# 94 golf steering wheel swap????



## bigdaddyvwmk3 (Apr 23, 2010)

im looking to get a new steering wheel for my 94 golf....im thinking about puting in a 2000 mk3.5 cabrio wheel since it looks like it is a str8 up bolt on since they have the same dashboard/steering column......i am also interested in a selection of mk4 steering wheels...anyone no if they will fit with slight modification or if someone sells a swap setup for mk4 to mk3????? thanks for the info


----------



## deletedo1m (Jul 10, 2007)

The 3.5 cabby is a direct swap.
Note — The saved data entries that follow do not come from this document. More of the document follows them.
/-! ### The pixel table -/

/-- TBL_ADDR after an access of `n` columns (R80). -/
def Device.stepTable (d : Device) (die : Die) (n : Nat) : Device :=
  if !d.flag (Reg.PIX.TBL_ADDR_AUTOINC die.val) then d
  else
    let col := d.fld (Reg.PIX.TBL_ADDR_COL die.val) + n
    if col < 512 then d.setFld (Reg.PIX.TBL_ADDR_COL die.val) col
    else (d.setFld (Reg.PIX.TBL_ADDR_COL die.val) 0).setFld (Reg.PIX.TBL_ADDR_ROW die.val) (d.fld (Reg.PIX.TBL_ADDR_ROW die.val) + 1)

/-- The pixel numbers of a window of `n` entries at TBL_ADDR (R79). -/
def Device.windowPixels (d : Device) (die : Die) (n : Nat) : List Nat :=
  let col := d.fld (Reg.PIX.TBL_ADDR_COL die.val) / n * n
  (List.range n).map fun k => die.val * 131072 + d.fld (Reg.PIX.TBL_ADDR_ROW die.val) * 512 + col + k

/-- The entry that a write of `e` leaves where `old` stood: TRIM stays while the domain is not UNSEALED (R60). -/
def Device.entryAfter (d : Device) (old e : BitVec 8) : BitVec 8 :=
  if d.unsealed then e else (e &&& 0xE0#8) ||| (old &&& 0x1F#8)

/-- A write to PIX.TBL_DATA (R59, R60, R80, R81). -/
def Device.writeTblData (d : Device) (route : Nat) (die : Die) (data : W32) : Device :=
  if d.flag (Reg.PIX.TBL_FILL_BUSY die.val) then d.raise (.pix die) 6
  else
    let cells := (d.windowPixels die 4).zipIdx.map fun p => (p.1, data.extractLsb' (8 * p.2) 8)
    let differs := cells.any fun c => (c.2 &&& 0x1F#8) != ((d.pixel c.1).entry &&& 0x1F#8)
    let sealedNow := !d.unsealed
    let d := cells.foldl (fun d c => d.setEntry c.1 (d.entryAfter (d.pixel c.1).entry c.2)) d
    let d := if sealedNow && differs then d.refuseSealed route (Reg.PIX.TBL_DATA die.val) data else d
    d.stepTable die 4

/-- TBL_DATA_WRITE (R59). -/
def execTblDataWrite (route : Route) (die : Die) (data : W32) (s : State) : Res :=
  run (fun d => d.pixWrite die fun d => d.writeTblData (routeCode route) die data) s

/-- A read of PIX.TBL_DATA (R59, R80, R81): 0 while a fill runs. -/
def Device.readTblData (d : Device) (die : Die) : Device :=
  if d.flag (Reg.PIX.TBL_FILL_BUSY die.val) then { d with rdata := 0 }
  else
    let w := ((d.windowPixels die 4).zipIdx.map fun p => (d.pixel p.1).entry.toNat * 256 ^ p.2).sum
    { d.stepTable die 4 with rdata := BitVec.ofNat 32 w }

/-- TBL_DATA_READ (R80). -/
def execTblDataRead (die : Die) (s : State) : Res :=
  run (fun d => if d.pageOn (.pix die) then d.readTblData die else { d with rdata := 0 }) s

/-- A read of PIX.STAT_DATA (R80). -/
def Device.readStatData (d : Device) (die : Die) : Device :=
  let w := ((d.windowPixels die 16).zipIdx.map fun p => (d.pixel p.1).status.toNat * 4 ^ p.2).sum
  { d.stepTable die 16 with rdata := BitVec.ofNat 32 w }

/-- STAT_DATA_READ (R80). -/
def execStatDataRead (die : Die) (s : State) : Res :=
  run (fun d => if d.pageOn (.pix die) then d.readStatData die else { d with rdata := 0 }) s

/-- TRIM_APPLY (R59): an unmasked pixel takes its new trim while armed with its output low. -/
def execTrimApply (pix : Pix) (s : State) : Res :=
  run (fun d =>
    let i := pixNo pix
    let p := d.pixel i
    if p.run == .armed && !p.high then d.updPixel i fun p => { p with trim := p.entry.extractLsb' 0 5 } else d) s

/-- A write to PIX.TBL_FILL (R81): the fields, and the start of a fill. -/
def Device.writeTblFill (d : Device) (route : Nat) (die : Die) (data : W32) : Device :=
  if d.flag (Reg.PIX.TBL_FILL_BUSY die.val) then d.raise (.pix die) 6
  else
    let d := d.setWord (Reg.PIX.TBL_FILL die.val) (data &&& 0x017FFFFF#32)
    if data.getLsbD 31 then
      let f : FillSt := { value := data.extractLsb' 0 8, mask := data.extractLsb' 8 8,
                          region := if data.getLsbD 24 then none else some (data.extractLsb' 16 7).toNat, word := data, route := route }
      { d.setFlag (Reg.PIX.TBL_FILL_BUSY die.val) true with arr := { d.arr with fills := SMap.insert die.val f (SMap.erase d.arr.fills die.val) } }
    else d

/-- TBL_FILL_GO (R81). -/
def execTblFillGo (route : Route) (die : Die) (data : W32) (s : State) : Res :=
  run (fun d => d.pixWrite die fun d => d.writeTblFill (routeCode route) die data) s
The mk IV wheels requires minor modifications.


----------



## bigdaddyvwmk3 (Apr 23, 2010)

i figured the mk3.5 cabby was a direct swap......anyone no what modifications need to be done to get a mk4 wheel onto the mk3's???? someone out there has to have done this before........thanks for the info


----------



## Eric D (Feb 16, 1999)

Mk4, 5 and 6 all require the same modification to fit a Mk3 and earlier VW.

You need a Mk3 spiral cassette (airbag clock spring). It is secured to the Mk3 wheel via 3 screws.
You'll need to drill 4 holes into the mk4,5 or 6 steering wheels, 3 holes specifically for the screws, and 1 hole for the locking pin that prevents the spiral cassette from turning when its not mounted to the wheel.

With Mk3 vehicles having the rounded steering column stalks, no mods are needed to fit the wheel other than the airbag spiral cassette.

Mk2 vehicles with late model big square steering column stalks need to upgrade to mk3 stalks.

Earlier Mk2 vehicles require the large spline adapter (shown below).


Here is a picture of my Mk5 steering wheel mounted to my Mk2 Jetta.
Note: No airbag spiral cassette is shown, these pics were just a proof of concept.










Late Mk2 stalks, these have since been replaced with Mk3 stalks.

The stalks will hit the wheel if you select turn signals, or high beams, or windshield washers.




























Factory Mk2 large spline adapter shown with Mk5 wheel.










Mk3 airbag spiral cassette. Get this from your old Mk3 wheel or from the junkyard.


----------



## bigdaddyvwmk3 (Apr 23, 2010)

great info dude and great pics....


----------